TASK OBJECTIVE:
Every line from the start of the records below to the line containing "namespace Sys2Proof.Machine" should be retyped exactly, that line included, and no others.

###

-- ==== Sys2Proof/Machine/Operands.lean ====
section
/-!
DEFINITION. Field extraction and sign extension (spec/41_field_decode.md), and the source's own byte-level forms of
the same (spec/30_encoding.md R54, spec/41_field_decode.md R82).
-/

namespace Sys2Proof.Machine

/-! ## The fields of the frame word (spec/30_encoding.md R53) -/

/-- TC_RAW = FRAME[31:18] (R80). -/
def tcRaw (f : FrameWord) : BitVec 14 := f.extractLsb' 18 14

/-- TC_CODE = sext_16(TC_RAW), sign bit D31 (R81). -/
def tcCode (f : FrameWord) : CodeWord := (tcRaw f).signExtend 16

/-- FAULT_FLAG = FRAME[16] (R83). -/
def faultFlag (f : FrameWord) : Bool := f.getLsbD 16

/-- CJ_RAW = FRAME[15:4] (R84). -/
def cjRaw (f : FrameWord) : BitVec 12 := f.extractLsb' 4 12

/-- CJ_CODE = sext_16(CJ_RAW), sign bit D15, which is bit 11 of the field (R85, spec/90_conflicts.md C2). -/
def cjCode (f : FrameWord) : CodeWord := (cjRaw f).signExtend 16

/-- FAULT_BITS = FRAME[2:0] = SCV, SCG, OC (R86). -/
def faultBits (f : FrameWord) : BitVec 3 := f.extractLsb' 0 3

/-! ## The source's forms, over unsigned 16-bit integers (spec/00_scope.md R8) -/

/-- `(byte0 << 6) | (byte1 >> 2)` (R54). -/
def tcFromBytes (b0 b1 : Byte) : CodeWord := (b0.setWidth 16 <<< 6) ||| (b1.setWidth 16 >>> 2)

/-- "bit 0 of byte1 (D16)" (R54). -/
def flagFromByte (b1 : Byte) : Bool := b1.getLsbD 0

/-- `(byte2 << 4) | (byte3 >> 4)` (R54). -/
def cjFromBytes (b2 b3 : Byte) : CodeWord := (b2.setWidth 16 <<< 4) ||| (b3.setWidth 16 >>> 4)

/-- `byte3 & 0x7` (R54). -/
def faultBitsFromByte (b3 : Byte) : CodeWord := b3.setWidth 16 &&& 0x7#16

/-- R82: if bit 13 is set, the magnitude `(~value & 0x3FFF) + 1` negated; else the value as it is. -/
def tcByMagnitude (v : CodeWord) : Int :=
  if v.getLsbD 13 then -(((~~~v &&& 0x3FFF#16) + 1#16).toNat : Int) else (v.toNat : Int)

/-- R85's source form: if bit 11 is set, the magnitude `(~value & 0xFFF) + 1` negated; else the value as it is. -/
def cjByMagnitude (v : CodeWord) : Int :=
  if v.getLsbD 11 then -(((~~~v &&& 0xFFF#16) + 1#16).toNat : Int) else (v.toNat : Int)

end Sys2Proof.Machine
end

###

RESULT OF THE EXERCISE:
-- ==== Sys2Proof/Machine/Operands.lean ====
section
/-!
DEFINITION. Field extraction and sign extension (spec/41_field_decode.md), and the source's own byte-level forms of
the same (spec/30_encoding.md R54, spec/41_field_decode.md R82).
-/

namespace Sys2Proof.Machine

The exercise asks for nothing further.